Рагезт хмыкнул, качнул головой, соглашаясь. Ухватив Ноэла за запястье, Аля, не церемонясь, поволокла оборотня из отсека. Он нехотя повиновался. Очутившись за дверями, девочка заговорила настойчиво, не выпуская его руку:
— Ты себе глупостями голову не дури, ясно? Девчонку никто не насиловал. Собирались, это правда. Но на том и закончилось. Зэер её оттуда вовремя выхватил. Попросил себе, в качестве приза поощрительного. Хозяин согласился....
— Но Тиа говорит!..
— Правильно! Тиа говорит, что чувствует. А они напугали её, причинили боль. Мне, помню, в свое время тоже испытать довелось, как они с расстояния прикладываться умеют. Правда, тому моему кавалеру-неудачнику в итоге места мало было. Ну а девочка, чем ответить могла? А когда они энергию тянуть начинают, это бывает ой, как болезненно. Некоторые, кто послабее, с ума за минуты сходят от мучений.
— А... Тиа?!
— Нет. С нею обошлось, слава Разуму! Стресс сильнейший имеется. И в один момент он не пройдет. Но, если побольше заботы и ласки. И разговоров по душам. То она скоро выкарабкается. Я не обещаю, я гарантию даю.

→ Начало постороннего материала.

-- ==== Sys2Proof/Tests/Slice0.lean ====
section
/-! SUPPORT. Tests of the model, and witnesses for the hypotheses of the statements. Expected values are those of
spec/95_test_vectors.md (V and S numbers) or worked out by hand from the rule named; each test is one step or one
operation on a small state. -/

namespace Sys2Proof.Tests

open Sys2Proof.Machine

/-! ### Well-formedness smoke: a term that fails each check, and one that passes all -/

/-- No `funct` (R75). -/
theorem test_wf_absent_field_refused :
    (RawRecord.r (some 0) (some 8) (some 9) (some 10) (some 0) none).isValid = false ∧
    (RawRecord.r (some 0) (some 8) (some 9) (some 10) (some 0) none).wellFormed = false := by decide

/-- `rs` = 32 and a negative immediate exceed their widths (R71). -/
theorem test_wf_wide_field_refused :
    (RawRecord.i (some 8) (some 32) (some 9) (some 1)).fieldsFit = false ∧
    (RawRecord.i (some 8) (some 32) (some 9) (some 1)).wellFormed = false ∧
    (RawRecord.i (some 8) (some 31) (some 9) (some (-1))).wellFormed = false := by decide

/-- An I shape under opcode 2, which is J (R54, R74). -/
theorem test_wf_wrong_shape_refused :
    (RawRecord.i (some 2) (some 8) (some 9) (some 1)).shapeAgrees = false ∧
    (RawRecord.i (some 2) (some 8) (some 9) (some 1)).wellFormed = false := by decide

theorem test_wf_good_record_accepted :
    (RawRecord.i (some 8) (some 31) (some 9) (some 0xFFFF)).wellFormed = true := by decide

/-! ### Codec and decoding -/

/-- V2. -/
theorem test_pack_truncates :
    packRaw (.r (some 0) (some 40) (some 9) (some 10) (some 0) (some 0x20)) = some 0x01095020#32 ∧
    packRaw (.r (some 64) (some 8) (some 9) (some 10) (some 0) (some 0x60)) = some 0x01095020#32 ∧
    packRaw (.i (some 8) (some 0) (some 8) (some (-1))) = some 0x2008FFFF#32 ∧
    packRaw (.i (some 8) (some 0) (some 8) (some 0x12345)) = some 0x20082345#32 ∧
    packRaw (.j (some 2) (some 0x4000010)) = some 0x08000010#32 := by decide

/-- V1, two rows. -/
theorem test_unpack :
    unpack 0x8D090004#32 = .i 0x23#6 8#5 9#5 4#16 ∧ unpack 0x0FFFFFFF#32 = .j 0x03#6 0x3FFFFFF#26 := by decide

/-- R73, R75, U2: an R shape with opcode 8 packs, and the checked call refuses it. -/
theorem test_pack_shape :
    packRaw (.r (some 8) (some 0) (some 8) (some 0) (some 0) (some 5)) = some 0x20080005#32 ∧
    packChecked (.r (some 8) (some 0) (some 8) (some 0) (some 0) (some 5)) = none ∧
    packChecked (.i (some 8) (some 0) (some 8) (some 5)) = some 0x20080005#32 ∧
    packChecked (.i (some 8) (some 0) (some 8) none) = none := by decide

/-- V2, U2: an opcode of more than 6 bits agrees or not by its low 6 bits (note 8). -/
theorem test_pack_checked_wide_opcode :
    packChecked (.r (some 64) (some 8) (some 9) (some 10) (some 0) (some 0x60)) = some 0x01095020#32 ∧
    packChecked (.i (some 64) (some 8) (some 9) (some 1)) = none ∧
    packChecked (.i (some 66) (some 8) (some 9) (some 1)) = none := by decide

/-- V3. -/
theorem test_bytes :
    unpackBytes [0x20#8, 0x08#8, 0x00#8, 0x05#8] = .ok (.i 0x08#6 0#5 8#5 5#16) ∧
    bytesOfWord 0x01095020#32 = [0x01#8, 0x09#8, 0x50#8, 0x20#8] ∧
    unpackBytes [0x20#8, 0x08#8, 0x00#8] = .error .shortBuffer := by decide

theorem test_decode_alu_register :
    decodeWord 0b000000_01000_01001_01010_00000_100000#32 = .ok (.add 10#5 8#5 9#5) ∧
    decodeWord 0b000000_01000_01001_01010_00000_100001#32 = .ok (.addu 10#5 8#5 9#5) ∧
    decodeWord 0b000000_01000_01001_01010_00000_100010#32 = .ok (.sub 10#5 8#5 9#5) ∧
    decodeWord 0b000000_01000_01001_01010_00000_100011#32 = .ok (.subu 10#5 8#5 9#5) ∧
    decodeWord 0b000000_01000_01001_01010_00000_100100#32 = .ok (.and 10#5 8#5 9#5) ∧
    decodeWord 0b000000_01000_01001_01010_00000_100101#32 = .ok (.or 10#5 8#5 9#5) ∧
    decodeWord 0b000000_01000_01001_01010_00000_100110#32 = .ok (.xor 10#5 8#5 9#5) ∧
    decodeWord 0b000000_01000_01001_01010_00000_100111#32 = .ok (.nor 10#5 8#5 9#5) ∧
    decodeWord 0b000000_01000_01001_01010_00000_101010#32 = .ok (.slt 10#5 8#5 9#5) ∧
    decodeWord 0b000000_01000_01001_01010_00000_101011#32 = .ok (.sltu 10#5 8#5 9#5) := by decide

theorem test_decode_shift :
    decodeWord 0b000000_00000_01001_01010_00101_000000#32 = .ok (.sll 10#5 9#5 5#5) ∧
    decodeWord 0b000000_00000_01001_01010_00101_000010#32 = .ok (.srl 10#5 9#5 5#5) ∧
    decodeWord 0b000000_00000_01001_01010_00101_000011#32 = .ok (.sra 10#5 9#5 5#5) ∧
    decodeWord 0b000000_01000_01001_01010_00000_000100#32 = .ok (.sllv 10#5 9#5 8#5) ∧
    decodeWord 0b000000_01000_01001_01010_00000_000110#32 = .ok (.srlv 10#5 9#5 8#5) ∧
    decodeWord 0b000000_01000_01001_01010_00000_000111#32 = .ok (.srav 10#5 9#5 8#5) := by decide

— Спасибо тебе, Алира. — Стальные глаза богатыря повлажнели. — Мы, ведь, её похоронить уж успели. Она пропала четыре года назад. Я искал, где только мог. Но туда, во владения предводителя вашего, добраться возможностей, конечно же, не имел. А она осталась в живых. Это чудо. Настоящее чудо!
— Наверно, так тоже сказать можно. Да. Но я бы это назвала удачным стечением обстоятельств. Её, видать, держали в запасниках до совершеннолетия относительного. Чтобы... в возраст вошла. Ну а потом мы подвернулись. Кстати. В общем, ты меня понял.

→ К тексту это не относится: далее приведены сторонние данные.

/-- The eleven ops of the command map, and the reserved ones. -/
theorem op_cases (op : BitVec 4) :
    op = 0x0 ∨ op = 0x1 ∨ op = 0x2 ∨ op = 0x3 ∨ op = 0x4 ∨ op = 0x5 ∨ op = 0x6 ∨ op = 0x7 ∨ op = 0x8 ∨ op = 0x9 ∨
      op = 0xA ∨ 0xB ≤ op.toNat := by
  revert op
  decide

/-! ### The selectors (R63 to R65) -/

@[simp] theorem selected_eq_ok (op sel : BitVec 4) (o : Option Instr) (i : Instr) :
    selected op sel o = .ok i ↔ o = some i := by
  cases o <;> simp [selected]

theorem fieldOfSel_isSome (sel : BitVec 4) : (fieldOfSel sel).isSome ↔ sel.toNat < 6 := by
  revert sel
  decide

theorem laneOfSel_isSome (sel : BitVec 4) : (laneOfSel sel).isSome ↔ sel.toNat < 4 := by
  revert sel
  decide

theorem rdstOfSel_isSome (sel : BitVec 4) : (rdstOfSel sel).isSome ↔ sel.toNat < 4 := by
  revert sel
  decide

theorem exists_selected_ok (op sel : BitVec 4) (o : Option Instr) :
    (∃ i, selected op sel o = .ok i) ↔ o.isSome := by
  simp [Option.isSome_iff_exists]

/-! ### Legal and illegal words (R66) -/

/-- A word decodes exactly when its op is no reserved one and selects nothing outside its range. -/
theorem exists_decode_ok_iff (c : CmdWord) : (∃ i, decode c = .ok i) ↔ ¬ IllegalWord c := by
  obtain h | h | h | h | h | h | h | h | h | h | h | h := op_cases (cmdOp c)
  · simp [decode_nop_op h, h]
  · simp [decode_clr_op h, h]
  · simp [decode_ldw_op h, h]
  · simp [decode_stw_op h, h]
  · rw [decode_ldb_op h, exists_selected_ok, Option.isSome_map, laneOfSel_isSome]
    simp [h]
  · rw [decode_stb_op h, exists_selected_ok, Option.isSome_map, laneOfSel_isSome]
    simp [h]
  · rw [decode_setf_op h, exists_selected_ok, Option.isSome_map, fieldOfSel_isSome]
    simp [h]
  · rw [decode_getf_op h, exists_selected_ok, Option.isSome_map, fieldOfSel_isSome]
    simp [h]
  · simp [decode_getat_op h, h]
  · rw [decode_rdst_op h, exists_selected_ok, rdstOfSel_isSome]
    simp [h]
  · rw [decode_rdspec_op h, exists_selected_ok, Option.isSome_map, fieldOfSel_isSome]
    simp [h]
  · simp [decode_reserved_op h, h]

theorem decode_error_of_illegalWord {c : CmdWord} (h : IllegalWord c) : ∃ e, decode c = .error e := by
  cases hc : decode c with
  | error e => exact ⟨e, rfl⟩
  | ok i => exact absurd h ((exists_decode_ok_iff c).mp ⟨i, hc⟩)

/-- An illegal word enters the IllegalCommand fault in every state (60_exceptions.md R169). -/
theorem acceptCommand_of_illegalWord {c : CmdWord} (h : IllegalWord c) (s : State) :
    acceptCommand c s = .next (s.raiseIllegal c) := by
  obtain ⟨e, he⟩ := decode_error_of_illegalWord h
  exact acceptCommand_of_decode_error he s

/-- Settles O2: a split on op says which words decode, and an illegal word goes through the one fault entry. -/
theorem decodingIsTotal : Obligations.DecodingIsTotal :=
  ⟨exists_decode_ok_iff, fun c s h =>
    ⟨s.raiseIllegal c, acceptCommand_of_illegalWord h s, State.raiseIllegal_entered s c⟩⟩

/-! ### Words under a row's mask (R67) -/

theorem cmdWord_inj {op op' sel sel' : BitVec 4} {d d' : Word} :
    cmdWord op sel d = cmdWord op' sel' d' ↔ op = op' ∧ sel = sel' ∧ d = d' := by
  constructor
  · intro h
    exact ⟨by simpa using congrArg cmdOp h, by simpa using congrArg cmdSel h, by simpa using congrArg cmdData h⟩
  · rintro ⟨rfl, rfl, rfl⟩
    rfl

/-- A mask that leaves data out reads op and sel each under its part. -/
theorem and_mask_eq_iff (c : CmdWord) (mop msel op sel : BitVec 4) :
    c &&& cmdWord mop msel 0 = cmdWord op sel 0 ↔ cmdOp c &&& mop = op ∧ cmdSel c &&& msel = sel := by
  have hand : c &&& cmdWord mop msel 0 = cmdWord (cmdOp c &&& mop) (cmdSel c &&& msel) 0 := by
    conv_lhs => rw [← cmdWord_fields c]
    simp only [cmdWord]
    exact BitVec.and_append.trans (congrArg₂ _ BitVec.and_append BitVec.and_zero)
  rw [hand, cmdWord_inj, and_iff_left rfl]

theorem and_nibbleMask (x : BitVec 4) : x &&& 0xF = x := BitVec.and_allOnes

/-- The rows of NOP, CLR, LDW, STW and GETAT fix op. -/
theorem and_opMask_eq_iff (c : CmdWord) (op : BitVec 4) :
    c &&& 0xF000000000#40 = cmdWord op 0 0 ↔ cmdOp c = op := by
  have h := and_mask_eq_iff c 0xF 0 op 0
  rw [and_nibbleMask, and_iff_left (show cmdSel c &&& 0 = 0 from BitVec.and_zero)] at h
  exact h

/-- The rows of SETF, GETF, RDST and RDSPEC fix op and sel. -/
theorem and_opSelMask_eq_iff (c : CmdWord) (op sel : BitVec 4) :
    c &&& 0xFF00000000#40 = cmdWord op sel 0 ↔ cmdOp c = op ∧ cmdSel c = sel := by
  have h := and_mask_eq_iff c 0xF 0xF op sel
  rw [and_nibbleMask, and_nibbleMask] at h
  exact h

— Да-да! — Забормотал наемник. — Я её семью извещу, сразу, как на нейтральную территорию войдем.
— Представляю! — Аля ухмыльнулась горьковато. — Завидую я вам немножко. Ну да нюни распускать не будем. Лучше кулаки подержим за благополучную развязку. — Пошутила, подмигнув. — Помогает, говорят.
Оборотень осторожно взял её ладони. Поднеся к губам, прикоснулся щекой, потом поцеловал.
— Спасибо тебе. Спасибо. Ты вернула жизнь не только этой девочке. Ты вернула жизнь её семье. Храни, тебя Разум.
— И тебя, Ноэл. Воин космоса. — Она улыбнулась, неожиданно смущенно. Забрала руки. Повернула голову на звук убирающихся переборок. Подошедший трансформер подал ей плащ. На немой вопрос в глазах Ноэла ответил уверенно:
— С девочкой все в порядке. Она выкарабкается.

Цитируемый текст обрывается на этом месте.